[Dataset entries]

▬▬▬▬▬▬

-- ==== Sys2Proof/Laws/Jobs.lean ====
section
/-! SUPPORT. Jobs and channels found by their numbers, what one update of each changes, and what a header or a mark makes of the sector in
receipt. -/

namespace Sys2Proof.Machine

theorem portOf_eq {port : BitVec 8} {p : Fin 4} (h : port.toNat = p.val) : portOf port = p := by
  apply Fin.ext
  simp [portOf, h]

/-! ## The job table -/

theorem unique_id {l : List Job} (h : l.Pairwise Job.Apart) {x y : Job} (hx : x ∈ l) (hy : y ∈ l) (e : x.id = y.id) : x = y := by
  by_contra hne
  obtain ⟨i, hi, rfl⟩ := List.getElem_of_mem hx
  obtain ⟨k, hk, rfl⟩ := List.getElem_of_mem hy
  rcases Nat.lt_trichotomy i k with hlt | heq | hgt
  · exact (List.pairwise_iff_getElem.1 h i k hi hk hlt).1 e
  · subst heq; exact hne rfl
  · exact (List.pairwise_iff_getElem.1 h k i hk hi hgt).1 e.symm

theorem job_mem {s : State} {id : Nat} {j : Job} (h : s.job id = some j) : j ∈ s.jobs ∧ j.id = id :=
  ⟨List.mem_of_find?_eq_some h, by simpa using List.find?_some h⟩

/-- A job of a sound table is found under its id. -/
theorem job_of_mem {s : State} (hs : s.JobsSound) {j : Job} (hj : j ∈ s.jobs) : s.job j.id = some j := by
  unfold State.job
  cases hf : s.jobs.find? (fun x => x.id == j.id) with
  | none => exact absurd (List.find?_eq_none.1 hf j hj) (by simp)
  | some x => rw [unique_id hs.apart (List.mem_of_find?_eq_some hf) hj (by simpa using List.find?_some hf)]

/-- An update of one job of a sound table depends on that job alone. -/
theorem map_job {s : State} (hs : s.JobsSound) {j : Job} (hj : j ∈ s.jobs) {f g : Job → Job} (h : f j = g j) :
    s.jobs.map (fun x => if x.id == j.id then f x else x) = s.jobs.map (fun x => if x.id == j.id then g x else x) := by
  apply List.map_congr_left
  intro x hx
  by_cases e : x.id = j.id
  · rw [unique_id hs.apart hx hj e]; simp [h]
  · simp [e]

theorem activeJob_mem {s : State} {p : Fin 4} {j : Job} (h : s.activeJob p = some j) :
    j ∈ s.jobs ∧ j.drive = p ∧ j.state ≠ .queued :=
  ⟨List.mem_of_find?_eq_some h, by simpa using List.find?_some h⟩

theorem activeJob_isNone {s : State} {p : Fin 4} :
    (s.activeJob p).isNone = true ↔ ∀ j ∈ s.jobs, j.drive = p → j.state = .queued := by
  simp [State.activeJob]

theorem queuedJob_mem {s : State} {p : Fin 4} {j : Job} (h : s.queuedJob p = some j) :
    j ∈ s.jobs ∧ j.drive = p ∧ j.state = .queued :=
  ⟨List.mem_of_find?_eq_some h, by simpa using List.find?_some h⟩

theorem bandJob_mem {s : State} {handle cylinder head : Nat} {j : Job} (h : s.bandJob handle cylinder head = some j) :
    j ∈ s.jobs ∧ (j.handle = handle ∧ j.cylinder = cylinder) ∧ j.head = head :=
  ⟨List.mem_of_find?_eq_some h, by simpa using List.find?_some h⟩

/-! ## Channels -/

@[simp] theorem channel_setChannel (s : State) (c : ChannelName) (v : Channel) : (s.setChannel c v).channel c = v := by cases c <;> rfl

@[simp] theorem setChannel_setChannel (s : State) (c : ChannelName) (v w : Channel) : (s.setChannel c v).setChannel c w = s.setChannel c w := by
  cases c <;> rfl

@[simp] theorem channel_updateChannel (s : State) (c : ChannelName) (f : Channel → Channel) : (s.updateChannel c f).channel c = f (s.channel c) := by
  cases c <;> rfl

@[simp] theorem updateChannel_updateChannel (s : State) (c : ChannelName) (f g : Channel → Channel) :
    (s.updateChannel c f).updateChannel c g = s.updateChannel c fun ch => g (f ch) := by
  cases c <;> rfl

@[simp] theorem place_setPlace (c : Channel) (n : PlaceName) (v : Place) : (c.setPlace n v).place n = v := by cases n <;> rfl

/-- Only the condition of the named place changes. -/
theorem setCondition_frames (c : Channel) (n : PlaceName) (v : PlaceCondition) :
    (c.setCondition n v).placeOne.frame = c.placeOne.frame ∧ (c.setCondition n v).placeTwo.frame = c.placeTwo.frame := by
  cases n <;> exact ⟨rfl, rfl⟩

/-- A discarded receipt keeps both frames. -/
theorem dropReceipt_frames (c : Channel) :
    c.dropReceipt.placeOne.frame = c.placeOne.frame ∧ c.dropReceipt.placeTwo.frame = c.placeTwo.frame := by
  unfold Channel.dropReceipt
  split
  · exact setCondition_frames _ _ _
  · exact ⟨rfl, rfl⟩

/-- A freed channel keeps both frames. -/
theorem toFree_frames (c : Channel) : c.toFree.placeOne.frame = c.placeOne.frame ∧ c.toFree.placeTwo.frame = c.placeTwo.frame :=
  dropReceipt_frames c

/-! ## Entries -/

theorem entry_mem {s : State} {k : Key} {e : Entry} (h : s.entry k = some e) : e ∈ s.entries ∧ e.key = k :=
  ⟨List.mem_of_find?_eq_some h, by simpa using List.find?_some h⟩

/-! ## What a header or a mark makes of the sector in receipt (R101, R106) -/

theorem meetReceipt_none {s : State} {c : ChannelName} (h : (s.channel c).receipt = none) : s.meetReceipt c = (s, true) := by
  simp [State.meetReceipt, h]

/-- An open data field is not broken (log 16). -/
theorem meetReceipt_open {s : State} {c : ChannelName} {r : Receipt} (h : (s.channel c).receipt = some r) (hr : r.dataMark = true) :
    s.meetReceipt c = (s, false) := by
  cases hj : s.passJob c <;> simp [State.meetReceipt, h, hj, hr]

/-- A data field whose mark has not come is absent, and what was met is taken where no end is pending. -/
theorem meetReceipt_absent {s : State} {c : ChannelName} {r : Receipt} {j : Job} (h : (s.channel c).receipt = some r)
    (hr : r.dataMark = false) (hj : s.passJob c = some j) :
    s.meetReceipt c = (s.sectorAbsent c j r, (s.channel c).endPending.isNone) := by
  simp [State.meetReceipt, h, hj, hr]

end Sys2Proof.Machine
end

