theorem stopJob_oneId {u : State} (hs : u.OneId) {j : Job} (hj : u.job j.id = some j) (e : Ending) : (u.stopJob j e).OneId := by
  have hrel : ∀ v : State, v.OneId → j.id ∉ v.waits → (v.releaseOf j.id).OneId := fun v hv hw => (releaseOf_keeps (k := j.id) hw).oneId hv
  have hpost : ∀ v : State, v.OneId → (v.postNotice j.id).OneId := by
    intro v hv
    unfold State.postNotice
    split
    · exact hv
    · split
      · exact hv
      · exact List.Pairwise.filter _ hv
  have hup : ((u.stopped j (j.decide e)).updateJob j.id fun j => { j with phase := .draining })
      = u.stopped j { j.decide e with phase := .draining } := stopped_updateJob u (decide_id j e) rfl (decide_id j e)
  unfold State.stopJob State.cutStream
  rw [decideEnding_eq hs hj]
  dsimp only
  rw [hup]
  split
  · exact hpost _ (hrel _ (stopped_oneId hs _ _) (stopped_waits _ _ _))
  · split
    · split
      · exact hrel _ (stopped_oneId hs _ _) (stopped_waits _ _ _)
      · exact hpost _ (hrel _ (stopped_oneId hs _ _) (stopped_waits _ _ _))
    · exact stopped_oneId hs _ _

/-- What the port of a stopped job gets next (R65). -/
theorem afterStop_spec {v : State} (hs : v.OneId) (j : Job) (e : Ending) :
    (v.job j.id = none → v.Continues (v.afterStop (j.decide e)) (j.decide e) (j.ending.getD e))
      ∧ (v.job j.id ≠ none → v.afterStop (j.decide e) = v) := by
  refine ⟨fun h => ?_, fun h => ?_⟩
  · unfold State.afterStop
    rw [decide_id, h]
    exact afterLeaving_spec hs (decide_ending j e)
  · unfold State.afterStop
    rw [decide_id]
    cases hv : v.job j.id with
    | none => exact absurd hv h
    | some x => rfl

theorem brokenOff_eq (p : Port) : p.breakOff = p.brokenOff := by
  unfold Port.brokenOff
  cases hm : p.motor <;> simp [Port.breakOff, Port.stopTimers, Port.motorStop, Port.ask, hm]

/-- The port after a media-change report (R7, R22). -/
theorem mediaChange_eq (p : Port) : p.mediaChange = p.mediaChanged := by
  unfold Port.mediaChange Port.mediaChanged Port.brokenOff
  cases hs : p.state <;> cases hk : p.kind <;> cases hm : p.motor <;>
    simp [Port.enterFaulted, Port.breakOff, Port.stopTimers, Port.motorStop, Port.ask, Port.stopTape, hs, hk, hm] <;>
    (cases p; simp_all)

/-- The port after a DRIVE RESET (R26). -/
theorem driveReset_eq : Port.driveReset = Port.resetDone := by
  funext p
  unfold Port.driveReset Port.resetDone
  rw [brokenOff_eq]
  unfold Port.brokenOff
  cases hk : p.kind <;> simp [Port.inquire, Port.stopTape, Port.ask]

/-- What a release leaves of a job that neither waits nor owns a channel. -/
structure State.Untouched (s t : State) (id : Nat) : Prop extends s.Keeps t id where
  waits : id ∉ t.waits
  channel : t.channelOf id = none

/-- No channel is owned by job `id`. -/
abbrev State.OwnsNone (s : State) (id : Nat) : Prop := s.channelA.owner ≠ some id ∧ s.channelB.owner ≠ some id

theorem channelOf_none {s : State} {id : Nat} : s.channelOf id = none ↔ s.OwnsNone id := by
  unfold State.channelOf State.OwnsNone
  by_cases h1 : s.channelA.owner = some id
  · simp [h1]
  · by_cases h2 : s.channelB.owner = some id
    · simp [h1, h2]
    · simp [h1, h2]

theorem ownsNone_setChannel {s : State} {c : ChannelName} {v : Channel} {id : Nat} (h : s.OwnsNone id) (hv : v.owner ≠ some id) :
    (s.setChannel c v).OwnsNone id := by
  cases c
  · exact ⟨hv, h.2⟩
  · exact ⟨h.1, hv⟩

theorem ownsNone_channel {s : State} {id : Nat} (h : s.OwnsNone id) (c : ChannelName) : (s.channel c).owner ≠ some id := by
  cases c
  · exact h.1
  · exact h.2

theorem requestStream_owner {s : State} (c : ChannelName) (j : Job) {id : Nat} (h : s.OwnsNone id) : (s.requestStream c j).1.OwnsNone id := by
  unfold State.requestStream State.enterRetensionWait
  split
  · exact h
  · dsimp only
    split
    · exact h
    · split
      · split <;> exact h
      · rw [updateChannel_eq]
        refine ownsNone_setChannel h ?_
        unfold Channel.setUpPass
        rw [← discarded_eq]
        show (Channel.discarded _).owner ≠ _
        rw [discarded_owner]
        exact ownsNone_channel (s := ((s.updateJob j.id Job.beginPass).updateJob j.id _).updatePort _ _) h c

theorem toFree_owner (ch : Channel) (id : Nat) : ch.toFree.owner ≠ some id := by simp [Channel.toFree]

theorem grantWaiting_owner (c : ChannelName) {id : Nat} : ∀ (n : Nat) (s : State), id ∉ s.waits → s.OwnsNone id →
    (s.grantWaiting c n).OwnsNone id ∧ id ∉ (s.grantWaiting c n).waits
  | 0, _, hw, h => ⟨h, hw⟩
  | n + 1, s, hw, h => by
    unfold State.grantWaiting
    split
    · exact ⟨h, hw⟩
    · rename_i k rest hk
      rw [hk] at hw
      have hrest : id ∉ rest := fun hm => hw (List.mem_cons_of_mem _ hm)
      have hne : k ≠ id := fun e => hw (by rw [e]; exact List.mem_cons_self ..)
      have h1 : (s.setWaits rest).OwnsNone id := h
      dsimp only
      split
      · exact grantWaiting_owner c n _ hrest h1
      · rename_i j hj
        have h2 := requestStream_owner (s := (s.setWaits rest).updateChannel c fun ch => ch.grant k j.drive) c j (id := id)
          (ownsNone_setChannel h1 (by simp [Channel.grant, hne]))
        have hw2 : (((s.setWaits rest).updateChannel c fun ch => ch.grant k j.drive).requestStream c j).1.waits = rest := by
          rw [requestStream_waits, updateChannel_eq, setChannel_waits]; rfl
        split
        · refine grantWaiting_owner c n _ ?_ ?_
          · rw [updateChannel_eq, setChannel_waits, hw2]; exact hrest
          · rw [updateChannel_eq]; exact ownsNone_setChannel h2 (toFree_owner _ _)
        · exact ⟨h2, by rw [hw2]; exact hrest⟩
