/-- The search finds that place, or finds that none has `p`. -/
theorem lowestAgree_spec (p : Candidate → Bool) : ∀ (l : List Candidate) (i : Nat),
    match lowestAgree p l i with
    | none => ∀ c ∈ l, p c = false
    | some (k, a) => ∃ n, k = i + n ∧ LowestAt p l n a
  | [], _ => List.forall_mem_nil _
  | c :: rest, i => by
    have ih := lowestAgree_spec p rest (i + 1)
    unfold lowestAgree
    rcases hrest : lowestAgree p rest (i + 1) with _ | ⟨k, a⟩
    · rw [hrest] at ih
      dsimp only at ih ⊢
      by_cases hc : p c = true
      · rw [if_pos hc]
        refine ⟨0, rfl, lowestAt_zero.2 ⟨hc, rfl, fun x hx hpx => ?_⟩⟩
        rw [ih x hx] at hpx
        cases hpx
      · rw [if_neg hc]
        exact List.forall_mem_cons.2 ⟨by simpa using hc, ih⟩
    · rw [hrest] at ih
      obtain ⟨n, rfl, hn⟩ := ih
      dsimp only
      by_cases hc : (p c && decide (c.agree ≤ a)) = true
      · rw [if_pos hc]
        simp only [Bool.and_eq_true, decide_eq_true_eq] at hc
        refine ⟨0, rfl, lowestAt_zero.2 ⟨hc.1, rfl, fun x hx hpx => ?_⟩⟩
        obtain ⟨j, hj⟩ := List.mem_iff_getElem?.1 hx
        obtain ⟨-, -, -, -, hleast⟩ := hn
        have := hleast j x hj hpx
        omega
      · rw [if_neg hc]
        refine ⟨n + 1, by omega, lowestAt_succ.2 ⟨hn, fun hpc => ?_⟩⟩
        simp only [hpc, Bool.true_and, decide_eq_true_eq] at hc
        omega

theorem lowestAt_unique {p : Candidate → Bool} {l : List Candidate} {k k' a a' : Nat} (h : LowestAt p l k a) (h' : LowestAt p l k' a') :
    k = k' := by
  obtain ⟨c, hc, hp, rfl, hleast⟩ := h
  obtain ⟨c', hc', hp', rfl, hleast'⟩ := h'
  have h1 := hleast k' c' hc' hp'
  have h2 := hleast' k c hc hp
  omega

theorem lowestAgree_eq_some {p : Candidate → Bool} {l : List Candidate} {k : Nat} :
    (lowestAgree p l 0).map Prod.fst = some k ↔ ∃ a, LowestAt p l k a := by
  have hspec := lowestAgree_spec p l 0
  split at hspec
  · rename_i hnone
    rw [hnone]
    refine ⟨fun h => by simp at h, fun ⟨_, c, hc, hp, _⟩ => ?_⟩
    rw [hspec c (List.mem_of_getElem? hc)] at hp
    cases hp
  · rename_i k' a hsome
    obtain ⟨n, rfl, hn⟩ := hspec
    rw [hsome, Option.map_some, Option.some.injEq, Nat.zero_add]
    exact ⟨fun h => ⟨a, h ▸ hn⟩, fun ⟨_, hk⟩ => lowestAt_unique hn hk⟩

theorem exists_lowestAt_iff {e : Entry} {p : Candidate → Bool} {P : Candidate → Prop} (hP : ∀ c, p c = true ↔ P c) {k : Nat} :
    (∃ a, LowestAt p e.candidates k a) ↔ e.LowestAgree P k := by
  constructor
  · rintro ⟨_, c, hc, hp, rfl, hleast⟩
    exact ⟨c, hc, (hP c).1 hp, fun i x hx hpx => hleast i x hx ((hP x).2 hpx)⟩
  · rintro ⟨c, hc, hp, hleast⟩
    exact ⟨_, c, hc, (hP c).2 hp, rfl, fun i x hx hpx => hleast i x hx ((hP x).1 hpx)⟩

theorem weakestBad_iff {e : Entry} {k : Nat} : e.weakestBad = some k ↔ e.LowestAgree (fun c => c.clean = false) k :=
  lowestAgree_eq_some.trans (exists_lowestAt_iff fun c => by simp)

/-- Of a list with bad candidates the weakest bad one leaves. -/
theorem weakest_of_bad {e : Entry} (hbad : ∃ c ∈ e.candidates, c.clean = false) {k : Nat} :
    e.weakest = some k ↔ e.LowestAgree (fun c => c.clean = false) k := by
  rw [← weakestBad_iff]
  unfold Entry.weakest
  obtain ⟨c, hc, hclean⟩ := hbad
  have hsome := lowestAgree_isSome (p := fun c => !c.clean) 0 ⟨c, hc, by simp [hclean]⟩
  split
  · rename_i hk
    rw [hk]
  · rename_i hnone
    unfold Entry.weakestBad at hnone
    rw [Option.map_eq_none_iff] at hnone
    rw [hnone] at hsome
    cases hsome

/-- Of a list without bad candidates the weakest one leaves. -/
theorem weakest_of_clean {e : Entry} (hclean : ∀ c ∈ e.candidates, c.clean = true) {k : Nat} :
    e.weakest = some k ↔ e.LowestAgree (fun _ => True) k := by
  have hnone : e.weakestBad = none := by
    refine Option.eq_none_iff_forall_ne_some.2 fun k hk => ?_
    obtain ⟨c, hc, hbad, -⟩ := weakestBad_iff.1 hk
    rw [hclean c (List.mem_of_getElem? hc)] at hbad
    cases hbad
  unfold Entry.weakest
  rw [hnone]
  exact lowestAgree_eq_some.trans (exists_lowestAt_iff fun _ => by simp)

▬▬▬▬▬▬

Activity.
From the entries above, restate word for word the lines from the line containing "cases hm : p.motor <;> simp" to the line containing "cases hs : p.state", both ends included, and nothing more.

Response box.
  cases hm : p.motor <;> simp [Port.breakOff, Port.stopTimers, Port.motorStop, Port.ask, hm]

/-- The port after a media-change report (R7, R22). -/
theorem mediaChange_eq (p : Port) : p.mediaChange = p.mediaChanged := by
  unfold Port.mediaChange Port.mediaChanged Port.brokenOff
  cases hs : p.state <;> cases hk : p.kind <;> cases hm : p.motor <;>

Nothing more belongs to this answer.